Она села у стены, смахнула слезы рукавом, потянулась за старой тряпочкой, протерла корпус и осторожно начала настраивать струны. Они звенели глухо, словно издалека, но постепенно начинали отзываться.

Первый аккорд прозвучал дрожащей нотой. Рука дёрнулась, будто струна ударила в сердце. Второй чуть увереннее, третий уже почти уверенный.

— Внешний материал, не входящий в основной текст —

-- ==== Sys2Proof/Machine/Flags.lean ====
section
/-! DEFINITION. The engine's registers, its status flags and the overflow record (spec/10_engines.md R251-R255, R262). -/

namespace Sys2Proof.Machine

/-- Register values at their reset (R251): ctl is 0xC000, the others 0. -/
def regReset (c : Nat) : Nat := if c = 0x17 then 0xC000 else 0

/-- Width of a register (R251). -/
def regWidth (c : Nat) : Nat :=
  if c < 8 then 12 else if c < 12 then 64 else if c = 0x18 then 32 else if c = 0x1A then 64 else 16

/-- The bits of a register that a write changes: reserved fields stay 0 (R12), st takes only LDEPTH, SOV and AOV (R252). -/
def regMask (c : Nat) : Nat :=
  if 8 ≤ c ∧ c < 12 then 2 ^ 64 - 1 - 3 * 2 ^ 32 else if c = 0x17 then 0xF800 else if c = 0x18 then 0xE000FFFF
  else if c = 0x16 then 0x1F00 else 2 ^ regWidth c - 1

/-- A stored register. -/
def Engine.raw (e : Engine) (c : Nat) : Nat := tget regReset e.r c

/-- Store a register. -/
def Engine.put (e : Engine) (c v : Nat) : Engine := { e with r := tset regReset e.r c v }

/-- st as it reads (R252): EV, SIDLE and RXAV stand beside the stored bits; SIDLE becomes 1 at entry into Running, and a Halted engine keeps it. -/
def Engine.status (e : Engine) : Nat :=
  b2n e.ev * 2 ^ 15 + b2n ((e.st == 2 || e.st == 3) && e.sends.isEmpty) * 2 ^ 14 + b2n (e.raw 0x19 != 0) * 2 ^ 13 + bits (e.raw 0x16) 12 2 * 4

/-- A register as it reads. -/
def Engine.reg (e : Engine) (c : Nat) : Nat := if c = 0x16 then e.status else e.raw c

/-- A write to a register (R284): the value's low bits; st keeps its other bits (R252); LDEPTH 5-7 act as 4. -/
def Engine.writeReg (e : Engine) (c v : Nat) : Engine :=
  if c = 0x16 then
    let d := min 4 (bits v 12 10)
    e.put 0x16 (setBits (setBits (e.raw 0x16) 12 10 d) 9 8 (bits v 9 8))
  else if c = 0x19 ∨ c = 0x1A ∨ 0x1A < c then e
  else e.put c (v &&& regMask c)

/-- LDEPTH (R252). -/
def Engine.ldepth (e : Engine) : Nat := min 4 (bits (e.raw 0x16) 12 10)

/-- Sticky overflow and store-saturation bits. -/
def Engine.aov (e : Engine) : Bool := bit (e.raw 0x16) 8
def Engine.sov (e : Engine) : Bool := bit (e.raw 0x16) 9

/-- The two components of an accumulator. -/
def Engine.accRe (e : Engine) (k : Nat) : Int := if k = 0 then e.acc0re else e.acc1re
def Engine.accIm (e : Engine) (k : Nat) : Int := if k = 0 then e.acc0im else e.acc1im

/-- N_k and Z_k follow a write of acc_k (R252). -/
def Engine.setAcc (e : Engine) (k : Nat) (re im : Int) : Engine :=
  let e1 := if k = 0 then { e with acc0re := re, acc0im := im } else { e with acc1re := re, acc1im := im }
  let n := decide (re < 0)
  let z := decide (re = 0) && decide (im = 0)
  e1.put 0x16 (if k = 0 then setBit (setBit (e.raw 0x16) 5 n) 4 z else setBit (setBit (e.raw 0x16) 7 n) 6 z)

/-- G_k (R252). -/
def Engine.setG (e : Engine) (k : Nat) (v : Bool) : Engine := e.put 0x16 (setBit (e.raw 0x16) (2 + k) v)

/-- Accumulator limits (R262). -/
def accMax : Int := 2 ^ 47 - 1
def accMin : Int := -(2 ^ 47)

/-- Does an exact sum overflow (R262)? -/
def accOver (v : Int) : Bool := decide (v < accMin) || decide (accMax < v)

/-- The component that an exact sum gives: clamped in saturate mode, modulo 2^48 in wrap mode (R262). -/
def accFit (sat : Bool) (v : Int) : Int := if sat then clampI accMin accMax v else sint 48 (uint 48 v)

/-- SAT_k of ctl (R253). -/
def satOf (ctl k : Nat) : Bool := bit ctl (14 + k)

/-- One overflow record (R255). -/
def ovfRecord (acc comp term : Nat) : Nat := 2 ^ 31 + acc * 2 ^ 30 + comp * 2 ^ 29 + term % 65536

/-- Overflows of one cycle, as (accumulator, component, term count), in the order of R262: AOV is set, and ovf_at takes the first
when AOV was clear. -/
def Engine.overflow (e : Engine) (l : List (Nat × Nat × Nat)) : Engine :=
  match l with
  | [] => e
  | (a, c, t) :: _ =>
    let e1 := if e.aov then e else e.put 0x18 (ovfRecord a c t)
    e1.put 0x16 (setBit (e1.raw 0x16) 8 true)

/-- A store saturated (R265). -/
def Engine.storeSat (e : Engine) (v : Bool) : Engine := if v then e.put 0x16 (setBit (e.raw 0x16) 9 true) else e

end Sys2Proof.Machine
end

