/-- Set LDEPTH. -/
def Engine.setLdepth (e : Engine) (d : Nat) : Engine := e.put 0x16 (setBits (e.raw 0x16) 12 10 d)

/-- Loop control and the next address (R277, R279). -/
def Engine.sequence (e : Engine) (w : Nat) : Engine × Nat :=
  let d := e.ldepth
  let c := 0x0C + (d - 1)
  if mLoop w = 1 then (e.setLdepth (min 4 (d + 1)), e.nextByCond w)
  else if mLoop w = 2 then
    if d = 0 then (e, (e.pc + 1) % 2048)
    else if 1 < e.raw c then (e.put c (e.raw c - 1), mNext w)
    else ((e.put c 0).setLdepth (d - 1), (e.pc + 1) % 2048)
  else if mLoop w = 3 then
    if d = 0 then (e, e.nextByCond w) else ((e.put c 0).setLdepth (d - 1), e.nextByCond w)
  else (e, e.nextByCond w)

/-- Element `k` of the event area (R286). -/
def Engine.setEvent (e : Engine) (k v : Nat) : Engine := e.setElem e.evBank (e.evBase + k) v

/-- The frame state of R288 is written and the units of the frame are counted in rxn; the bank follows the tag (R288). -/
def Engine.startFrame (e : Engine) : Engine :=
  match e.frames with
  | f :: _ =>
    if e.busy || f.units = 0 then e
    else
      let e0 := match e.armed with
        | some (tc, b) => if tc / 2 ^ 40 ≤ f.tag / 2 ^ 40 then { e with bank := b, armed := none } else e
        | none => e
      let e1 := e0.setElems e0.evBank (e0.evBase + 16)
        [f.tag, f.tag / 2 ^ 32, f.tag / 2 ^ 64, f.tag / 2 ^ 96, f.index, f.index / 2 ^ 32,
         f.epoch * 65536 + f.flags % 16, e0.paramBase + e0.bank * e0.paramLength, f.input]
      { e1.put 0x19 ((e1.raw 0x19 + f.units) % 65536) with busy := true }
  | [] => e

/-- Deliver an event: the descriptor first, then EV (R287). -/
def Engine.deliver (e : Engine) (v : Event) : Engine :=
  let e1 := e.setElems e.evBank e.evBase
    [v.code * 2 ^ 24 + e.evSeq % 256 * 65536, v.tc, v.tc / 2 ^ 32, v.tc / 2 ^ 64, v.tc / 2 ^ 96, v.bank]
  { e1 with ev := true, event := some v, evSeq := (e.evSeq + 1) % 256 }

/-- Issue an event: it is delivered now, or after those that wait. -/
def Engine.issue (e : Engine) (v : Event) : Engine :=
  if e.ev || !e.events.isEmpty then { e with events := e.events ++ [v] } else e.deliver v

/-- The stage MF of a microword `w` at pc. -/
def Engine.stageMF (e : Engine) (w : Nat) : Engine × List EngOut :=
  let r := e.sequence w
  let e1 := r.1
  let ret := mCond w == 14 && mLoop w != 2
  let serve := mSafe w && e.ev && !e.service
  let e3 := if serve then { e1.setEvent 6 r.2 with ret := r.2, service := true, pc := e.svcEntry }
    else { e1 with pc := r.2, service := e.service && !ret }
  let e4 := { e3 with
    nf := some { nano := tget (dconst 0) e.nano (mNano w), xmod := mXMod w, ymod := mYMod w, frame := if e.busy then e.frames.head? else none }
    sinceSafe := if mSafe w && !e.service then 0 else e.sinceSafe + 1 }
  (e4, if mYield w then .yielded :: (if e.saving then [.saved] else []) ++ (if e.stopping then [.stopped] else []) else [])

/-! ### The cycle -/

/-- M2 of the cycle. -/
def Engine.runM2 (e0 : Engine) : Engine × List (Nat × Nat × Nat) :=
  match e0.m2 with
  | some u => e0.stageM2 u
  | none => (e0, [])
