-- ==== Sys2Proof/Machine/Logp.lean ====
section
/-! DEFINITION. logp16: 640 * log10 of a power ratio, to the nearest count, halves up (spec/00_scope.md R16, spec/03_ingest.md R93, spec/04_spectrum.md R113), decided by exact integer powers. -/

namespace Sys2Proof.Machine

/-- Is 640 * log10(num / den) at least v - 1/2? It is when (num/den)^1280 is at least 10^(2v - 1). -/
def logGe (num den : Nat) (v : Int) : Bool :=
  let e := 2 * v - 1
  if 0 ≤ e then decide (den ^ 1280 * 10 ^ e.toNat ≤ num ^ 1280)
  else decide (den ^ 1280 ≤ num ^ 1280 * 10 ^ (-e).toNat)

/-- The largest v in lo..hi with logGe, given that it holds at lo. -/
def logSearch (num den : Nat) : Nat → Int → Int → Int
  | 0, lo, _ => lo
  | fuel + 1, lo, hi =>
    if hi ≤ lo then lo
    else
      let mid := Int.fdiv (lo + hi + 1) 2
      if logGe num den mid then logSearch num den fuel mid hi else logSearch num den fuel lo (mid - 1)

/-- logp16 of num / den as its 16-bit word: 0x8000 for zero power, clamped to -32,767..+32,767. -/
def logp16 (num den : Nat) : Nat :=
  if num = 0 then 0x8000 else uint 16 (logSearch num den 17 (-32767) 32767)

/-- The rank of a logp16 word: 0x8000 lies below every other value (R117). -/
def logRank (w : Nat) : Int := sint 16 w

end Sys2Proof.Machine
end

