/-- LINK_RELINK_COMPLETE (R87, R100): the relink reaches a release point with the kept ReleaseDelay, or cannot meet it. -/
def execLinkRelinkComplete (t : Nat) (j : Fin 16) (earliest latest : Nat) (s : State) : Outcome :=
  let s := s.advance t
  .next (if s.rd (Ob.linkLinkState j) != 5 then s
    else
      let sub0 := s.rd (Ob.linkSubclass j) == 0
      let lo := if sub0 then 0 else min earliest latest
      let hi := if sub0 then latest - earliest else max earliest latest
      let x := s.linkS j
      if !s.aligns j x.release lo hi then (s.wr (Ob.linkLinkState j) 6).setLink j { x with relinking := false }
      else
        let s1 := (s.setLink j { x with latest := hi, relinking := false, lastAlign := some (x.release + s.pathLatency j),
                                        tLemc := if sub0 then s.devNow - x.release else x.tLemc }).wrs
          [(Ob.linkLinkState j, 4), (Ob.linkArrivalSpread j, (hi - lo) % 2 ^ 32), (Ob.linkArrivalMargin j, uint 32 ((x.release : Int) - hi))]
        ((s1.mapped j).foldl (fun s k => s.setChan k { s.chanS k with toBoundary := !(s.chanS k).partial64.isEmpty }) s1).quadsUp (s.quadsOf j))

/-! ### Samples -/

/-- The stamp of sample `i` of the converter's extended multiblock `em` (R85, R87), u_T rounded down. LemcOffset moves it in
subclass 1 only (DESIGN CHOICE, log entry 178). -/
def State.sampleStamp (s : State) (j em i : Nat) : Nat :=
  let k := s.rd (Ob.linkSysrefSource j)
  let base := if s.rd (Ob.linkSubclass j) = 1 then 128 * s.rd (Ob.clkSrefOffset k) + bits (s.rd (Ob.clkSrefConfig k)) 6 0
    else (s.linkS j).tLemc
  let off := if s.rd (Ob.linkSubclass j) = 1 then sint 32 (s.rd (Ob.linkLemcOffset j)) else 0
  ((base + s.second * (em * s.lemcNum j + i * s.sampleNum j) / max 1 (s.linkDen j) : Nat) + off : Int).toNat

/-- The left-justified code of an N'-bit converter word (R89): the top N bits, the most significant of them inverted for offset binary; control and
tail bits are left out. -/
def leftJustify (n np : Nat) (offsetBinary : Bool) (word : Nat) : Nat :=
  let c := word % 2 ^ np / 2 ^ (np - n)
  let c := if offsetBinary then (if bit c (n - 1) then c - 2 ^ (n - 1) else c + 2 ^ (n - 1)) else c
  c * 2 ^ (16 - n)

/-- Control bit `b` of an N'-bit converter word: the control bits follow the sample's least significant bit, bit 0 first. PRESUMED, log entry 147: R89
names no order. -/
def controlBit (n np b word : Nat) : Bool := decide (n + b < np) && bit word (np - n - 1 - b)

/-- A code is at full scale (R94). -/
def fullScale (n code : Nat) : Bool := code == 0x8000 || code == 0x8000 - 2 ^ (16 - n)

— Ладно, — прошептала она, — попробуем.

Она запела. Голос сорвался, хриплый, непривычный, но Ева не остановилась. Простой мотив, детская песня о лете и бабочках, та, что мама написала с ней, когда ей было семь лет. Каждый аккорд будто стягивал рассыпанные кусочки её души.
Она играла медленно и неровно. Но с каждым аккордом возвращалась к себе, той, которую потеряла, той, которая пела, той, которая верила.

Когда дедушка вернулся, она всё ещё сидела там среди коробок, в полутьме, с гитарой на коленях. Он не стал мешать. Просто стоял в дверном проёме, молча, с лёгкой улыбкой и слезами в глазах.

А Ева больше не плакала. Слёзы высохли. Внутри всё ещё жила боль, но уже не жгучая, не всепоглощающая. Она стала тёплой, почти светлой, как дождь, смывающий пыль с окон.
На чердаке, где гаснут аккорды и рождаются новые, Ева почувствовала: её сердце снова хочет звучать.

* «Растили батюшка и матушка» - литовская народная песня.